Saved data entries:
+ + +

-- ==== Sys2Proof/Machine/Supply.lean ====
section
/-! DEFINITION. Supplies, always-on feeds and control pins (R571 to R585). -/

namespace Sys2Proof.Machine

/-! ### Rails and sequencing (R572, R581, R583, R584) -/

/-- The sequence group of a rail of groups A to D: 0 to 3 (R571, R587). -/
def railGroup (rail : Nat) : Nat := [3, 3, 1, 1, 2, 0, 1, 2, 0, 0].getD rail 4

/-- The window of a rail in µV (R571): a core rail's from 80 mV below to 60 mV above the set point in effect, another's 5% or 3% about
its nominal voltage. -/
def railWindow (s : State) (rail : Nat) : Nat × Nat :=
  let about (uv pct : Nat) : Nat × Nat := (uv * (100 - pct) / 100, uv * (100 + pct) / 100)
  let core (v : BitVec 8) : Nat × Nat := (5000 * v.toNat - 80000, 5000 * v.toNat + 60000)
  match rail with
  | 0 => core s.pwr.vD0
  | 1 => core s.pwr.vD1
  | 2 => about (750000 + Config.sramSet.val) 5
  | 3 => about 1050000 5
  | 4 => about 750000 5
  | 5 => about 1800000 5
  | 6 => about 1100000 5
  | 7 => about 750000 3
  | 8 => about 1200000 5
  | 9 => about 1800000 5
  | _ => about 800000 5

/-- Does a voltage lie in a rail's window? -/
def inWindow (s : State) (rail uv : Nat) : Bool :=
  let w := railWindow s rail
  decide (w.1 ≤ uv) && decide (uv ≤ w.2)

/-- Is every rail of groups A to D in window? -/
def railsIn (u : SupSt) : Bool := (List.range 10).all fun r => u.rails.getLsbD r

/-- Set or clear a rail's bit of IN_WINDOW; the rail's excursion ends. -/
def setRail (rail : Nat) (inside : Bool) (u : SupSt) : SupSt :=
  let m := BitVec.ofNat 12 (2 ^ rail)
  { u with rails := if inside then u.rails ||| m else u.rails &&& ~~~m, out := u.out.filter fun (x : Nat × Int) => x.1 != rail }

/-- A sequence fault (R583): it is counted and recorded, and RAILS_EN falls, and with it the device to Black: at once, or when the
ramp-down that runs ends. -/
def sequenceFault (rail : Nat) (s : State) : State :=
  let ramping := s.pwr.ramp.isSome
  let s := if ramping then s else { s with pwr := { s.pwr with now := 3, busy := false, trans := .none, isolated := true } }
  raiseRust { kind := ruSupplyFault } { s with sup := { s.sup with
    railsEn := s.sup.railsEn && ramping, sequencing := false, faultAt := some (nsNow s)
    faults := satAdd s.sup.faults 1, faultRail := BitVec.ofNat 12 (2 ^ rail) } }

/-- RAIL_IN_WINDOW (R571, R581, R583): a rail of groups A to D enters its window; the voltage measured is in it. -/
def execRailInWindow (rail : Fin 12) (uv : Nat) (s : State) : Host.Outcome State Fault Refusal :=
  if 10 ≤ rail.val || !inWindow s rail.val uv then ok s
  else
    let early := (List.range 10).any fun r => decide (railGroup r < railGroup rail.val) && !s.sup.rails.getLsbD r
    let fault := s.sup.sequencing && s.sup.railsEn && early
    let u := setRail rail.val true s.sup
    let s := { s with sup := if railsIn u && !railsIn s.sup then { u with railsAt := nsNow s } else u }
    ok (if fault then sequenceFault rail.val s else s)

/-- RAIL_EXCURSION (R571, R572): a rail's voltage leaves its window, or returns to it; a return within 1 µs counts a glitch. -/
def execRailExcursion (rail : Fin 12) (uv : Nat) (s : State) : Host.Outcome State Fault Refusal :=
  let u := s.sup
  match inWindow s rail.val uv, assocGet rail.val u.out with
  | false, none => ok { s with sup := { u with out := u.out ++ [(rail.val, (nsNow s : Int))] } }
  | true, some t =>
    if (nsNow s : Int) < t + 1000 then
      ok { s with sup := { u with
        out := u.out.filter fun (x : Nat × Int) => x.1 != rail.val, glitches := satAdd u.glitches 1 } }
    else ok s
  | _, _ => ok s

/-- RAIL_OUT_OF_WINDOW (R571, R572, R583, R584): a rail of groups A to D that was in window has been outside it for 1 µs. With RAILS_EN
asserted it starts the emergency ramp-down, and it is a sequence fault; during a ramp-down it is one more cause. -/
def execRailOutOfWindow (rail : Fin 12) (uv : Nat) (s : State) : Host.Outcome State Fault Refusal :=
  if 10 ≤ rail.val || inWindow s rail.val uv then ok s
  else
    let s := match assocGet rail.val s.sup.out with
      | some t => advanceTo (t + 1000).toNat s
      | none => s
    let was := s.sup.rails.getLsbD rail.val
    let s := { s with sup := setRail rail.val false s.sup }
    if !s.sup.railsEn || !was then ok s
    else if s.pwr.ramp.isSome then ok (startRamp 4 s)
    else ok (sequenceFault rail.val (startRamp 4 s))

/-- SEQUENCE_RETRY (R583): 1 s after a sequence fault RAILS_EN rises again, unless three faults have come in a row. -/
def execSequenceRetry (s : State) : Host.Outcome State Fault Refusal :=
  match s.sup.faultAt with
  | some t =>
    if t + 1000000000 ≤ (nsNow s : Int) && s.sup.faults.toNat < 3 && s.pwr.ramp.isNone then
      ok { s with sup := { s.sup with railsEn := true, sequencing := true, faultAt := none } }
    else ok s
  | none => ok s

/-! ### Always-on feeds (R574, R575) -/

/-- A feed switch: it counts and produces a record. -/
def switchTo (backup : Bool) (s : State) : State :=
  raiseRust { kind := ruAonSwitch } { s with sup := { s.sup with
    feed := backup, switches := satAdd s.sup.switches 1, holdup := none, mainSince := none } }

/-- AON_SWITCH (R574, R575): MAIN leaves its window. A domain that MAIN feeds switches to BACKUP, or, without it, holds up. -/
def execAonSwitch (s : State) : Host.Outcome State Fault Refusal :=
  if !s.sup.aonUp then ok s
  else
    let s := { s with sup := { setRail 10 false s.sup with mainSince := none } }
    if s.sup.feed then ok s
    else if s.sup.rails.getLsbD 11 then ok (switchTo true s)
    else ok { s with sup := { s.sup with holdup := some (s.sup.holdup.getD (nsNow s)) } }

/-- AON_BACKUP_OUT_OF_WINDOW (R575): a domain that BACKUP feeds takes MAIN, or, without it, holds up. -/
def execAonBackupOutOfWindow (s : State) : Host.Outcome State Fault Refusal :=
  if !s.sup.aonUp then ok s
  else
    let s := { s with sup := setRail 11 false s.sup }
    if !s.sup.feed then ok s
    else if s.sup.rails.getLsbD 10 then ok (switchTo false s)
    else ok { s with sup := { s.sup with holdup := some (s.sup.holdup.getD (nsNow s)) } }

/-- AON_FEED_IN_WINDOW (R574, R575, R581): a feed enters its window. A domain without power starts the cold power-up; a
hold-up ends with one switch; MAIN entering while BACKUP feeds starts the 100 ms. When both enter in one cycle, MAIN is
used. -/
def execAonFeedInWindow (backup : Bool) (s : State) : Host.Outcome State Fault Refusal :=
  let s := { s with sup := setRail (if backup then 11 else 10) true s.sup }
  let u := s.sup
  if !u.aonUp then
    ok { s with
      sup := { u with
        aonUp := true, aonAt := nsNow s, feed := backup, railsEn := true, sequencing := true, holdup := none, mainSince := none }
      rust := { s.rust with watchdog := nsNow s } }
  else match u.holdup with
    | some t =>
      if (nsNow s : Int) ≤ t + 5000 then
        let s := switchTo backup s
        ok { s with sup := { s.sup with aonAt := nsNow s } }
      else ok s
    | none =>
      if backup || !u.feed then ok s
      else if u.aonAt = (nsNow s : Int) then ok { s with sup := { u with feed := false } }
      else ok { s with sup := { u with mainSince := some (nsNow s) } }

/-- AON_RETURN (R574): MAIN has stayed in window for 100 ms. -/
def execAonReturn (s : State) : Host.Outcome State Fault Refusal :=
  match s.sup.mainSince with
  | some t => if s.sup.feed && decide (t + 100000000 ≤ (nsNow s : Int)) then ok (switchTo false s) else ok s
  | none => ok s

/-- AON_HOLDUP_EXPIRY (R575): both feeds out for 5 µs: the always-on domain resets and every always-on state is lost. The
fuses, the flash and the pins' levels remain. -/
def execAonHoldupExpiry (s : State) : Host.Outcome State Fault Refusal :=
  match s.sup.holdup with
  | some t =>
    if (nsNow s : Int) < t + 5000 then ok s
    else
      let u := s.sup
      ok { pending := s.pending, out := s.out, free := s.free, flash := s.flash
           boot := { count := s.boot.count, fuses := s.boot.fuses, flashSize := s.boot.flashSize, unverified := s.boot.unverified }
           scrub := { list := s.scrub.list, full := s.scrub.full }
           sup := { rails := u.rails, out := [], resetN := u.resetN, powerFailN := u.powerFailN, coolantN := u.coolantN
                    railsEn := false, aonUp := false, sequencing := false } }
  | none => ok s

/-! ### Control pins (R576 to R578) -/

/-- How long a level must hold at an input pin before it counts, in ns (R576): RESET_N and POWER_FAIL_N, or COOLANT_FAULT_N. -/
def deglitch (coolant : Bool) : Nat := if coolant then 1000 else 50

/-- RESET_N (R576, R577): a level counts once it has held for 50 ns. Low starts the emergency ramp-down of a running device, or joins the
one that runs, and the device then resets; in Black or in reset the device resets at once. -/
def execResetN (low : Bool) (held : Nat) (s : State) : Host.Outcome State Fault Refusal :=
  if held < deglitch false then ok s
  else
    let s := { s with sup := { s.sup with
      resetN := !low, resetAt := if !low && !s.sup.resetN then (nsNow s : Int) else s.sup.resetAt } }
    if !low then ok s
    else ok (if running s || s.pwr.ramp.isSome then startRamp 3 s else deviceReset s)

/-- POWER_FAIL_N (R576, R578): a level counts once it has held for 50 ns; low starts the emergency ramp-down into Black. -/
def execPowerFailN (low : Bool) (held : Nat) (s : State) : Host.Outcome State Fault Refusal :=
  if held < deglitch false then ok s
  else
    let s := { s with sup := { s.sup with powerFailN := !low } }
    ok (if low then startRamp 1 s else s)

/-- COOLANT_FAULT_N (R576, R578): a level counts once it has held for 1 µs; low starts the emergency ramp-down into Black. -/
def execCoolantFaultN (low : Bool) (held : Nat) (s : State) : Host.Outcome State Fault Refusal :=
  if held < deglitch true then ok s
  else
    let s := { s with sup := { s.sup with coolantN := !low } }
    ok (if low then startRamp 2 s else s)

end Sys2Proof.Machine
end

+ + +

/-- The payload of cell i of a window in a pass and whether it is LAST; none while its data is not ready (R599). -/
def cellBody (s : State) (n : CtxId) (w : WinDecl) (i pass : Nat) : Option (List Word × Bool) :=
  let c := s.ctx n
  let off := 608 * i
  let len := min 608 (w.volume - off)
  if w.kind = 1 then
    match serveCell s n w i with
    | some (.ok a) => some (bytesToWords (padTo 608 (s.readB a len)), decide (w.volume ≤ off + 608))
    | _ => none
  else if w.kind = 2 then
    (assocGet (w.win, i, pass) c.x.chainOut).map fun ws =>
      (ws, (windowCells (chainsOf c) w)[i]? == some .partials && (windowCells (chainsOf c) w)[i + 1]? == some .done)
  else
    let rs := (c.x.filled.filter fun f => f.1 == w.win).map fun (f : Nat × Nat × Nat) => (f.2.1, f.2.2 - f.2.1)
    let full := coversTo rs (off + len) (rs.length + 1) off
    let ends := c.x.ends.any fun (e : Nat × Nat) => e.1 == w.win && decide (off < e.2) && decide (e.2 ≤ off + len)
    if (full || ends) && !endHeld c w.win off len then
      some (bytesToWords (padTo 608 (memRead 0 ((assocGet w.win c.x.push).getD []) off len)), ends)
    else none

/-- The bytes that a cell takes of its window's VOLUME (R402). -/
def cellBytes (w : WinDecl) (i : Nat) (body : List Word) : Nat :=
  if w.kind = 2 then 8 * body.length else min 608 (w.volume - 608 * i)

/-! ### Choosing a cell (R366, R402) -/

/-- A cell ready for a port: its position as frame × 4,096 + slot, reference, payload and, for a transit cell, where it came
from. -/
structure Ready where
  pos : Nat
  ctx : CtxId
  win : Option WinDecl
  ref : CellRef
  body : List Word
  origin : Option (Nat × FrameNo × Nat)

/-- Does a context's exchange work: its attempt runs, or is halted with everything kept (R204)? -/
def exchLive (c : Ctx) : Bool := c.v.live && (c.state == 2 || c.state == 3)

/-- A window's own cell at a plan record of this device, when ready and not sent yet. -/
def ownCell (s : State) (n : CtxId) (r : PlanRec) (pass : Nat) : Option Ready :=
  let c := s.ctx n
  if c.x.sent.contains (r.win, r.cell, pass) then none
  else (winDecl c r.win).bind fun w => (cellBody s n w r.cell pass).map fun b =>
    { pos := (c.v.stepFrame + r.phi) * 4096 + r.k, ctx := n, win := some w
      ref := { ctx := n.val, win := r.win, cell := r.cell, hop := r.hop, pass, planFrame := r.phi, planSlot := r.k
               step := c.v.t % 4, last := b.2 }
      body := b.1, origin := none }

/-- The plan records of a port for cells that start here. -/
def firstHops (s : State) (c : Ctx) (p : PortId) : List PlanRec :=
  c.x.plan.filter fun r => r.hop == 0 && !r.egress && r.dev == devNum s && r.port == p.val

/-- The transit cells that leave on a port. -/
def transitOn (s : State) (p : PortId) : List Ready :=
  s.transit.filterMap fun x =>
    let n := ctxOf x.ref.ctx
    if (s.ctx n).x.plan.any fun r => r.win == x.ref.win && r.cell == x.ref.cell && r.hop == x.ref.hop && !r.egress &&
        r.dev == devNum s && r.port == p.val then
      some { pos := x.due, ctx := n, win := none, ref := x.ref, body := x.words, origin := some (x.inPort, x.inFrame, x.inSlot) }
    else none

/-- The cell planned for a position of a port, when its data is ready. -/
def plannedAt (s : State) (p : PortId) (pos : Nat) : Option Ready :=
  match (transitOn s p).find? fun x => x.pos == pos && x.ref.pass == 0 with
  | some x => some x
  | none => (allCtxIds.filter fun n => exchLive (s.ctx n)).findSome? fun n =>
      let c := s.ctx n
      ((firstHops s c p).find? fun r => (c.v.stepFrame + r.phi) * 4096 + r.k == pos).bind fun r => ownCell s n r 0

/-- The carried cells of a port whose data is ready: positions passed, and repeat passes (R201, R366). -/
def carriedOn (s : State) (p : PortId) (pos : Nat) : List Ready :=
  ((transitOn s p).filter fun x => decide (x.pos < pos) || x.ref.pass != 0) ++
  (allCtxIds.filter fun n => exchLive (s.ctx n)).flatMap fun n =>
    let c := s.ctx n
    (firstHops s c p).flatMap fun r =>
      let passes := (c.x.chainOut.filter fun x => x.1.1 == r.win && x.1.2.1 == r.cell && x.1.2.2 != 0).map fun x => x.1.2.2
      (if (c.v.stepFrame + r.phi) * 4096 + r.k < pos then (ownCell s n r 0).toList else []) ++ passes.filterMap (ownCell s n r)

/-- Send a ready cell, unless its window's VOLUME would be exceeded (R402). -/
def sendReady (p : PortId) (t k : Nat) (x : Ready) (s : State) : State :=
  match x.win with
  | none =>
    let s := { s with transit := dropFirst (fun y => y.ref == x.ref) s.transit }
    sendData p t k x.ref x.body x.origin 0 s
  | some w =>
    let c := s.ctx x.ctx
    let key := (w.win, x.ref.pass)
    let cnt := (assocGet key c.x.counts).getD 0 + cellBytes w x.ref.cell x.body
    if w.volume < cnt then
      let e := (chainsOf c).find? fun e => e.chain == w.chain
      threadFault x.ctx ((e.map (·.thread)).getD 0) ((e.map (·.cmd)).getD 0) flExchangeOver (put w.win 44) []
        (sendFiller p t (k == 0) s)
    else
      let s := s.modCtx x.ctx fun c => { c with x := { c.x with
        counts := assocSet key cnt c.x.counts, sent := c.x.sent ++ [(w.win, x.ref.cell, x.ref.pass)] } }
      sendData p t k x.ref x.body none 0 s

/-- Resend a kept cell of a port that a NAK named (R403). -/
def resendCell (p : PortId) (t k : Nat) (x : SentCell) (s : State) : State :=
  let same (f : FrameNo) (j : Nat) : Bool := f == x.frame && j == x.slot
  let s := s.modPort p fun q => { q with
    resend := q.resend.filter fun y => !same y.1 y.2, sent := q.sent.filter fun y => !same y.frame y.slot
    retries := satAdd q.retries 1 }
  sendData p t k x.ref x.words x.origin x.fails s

+ + +

PROBLEM REQUIREMENTS: Please say how many lines above contain "faults", number only.

ANSWER FOR THE TASK: 3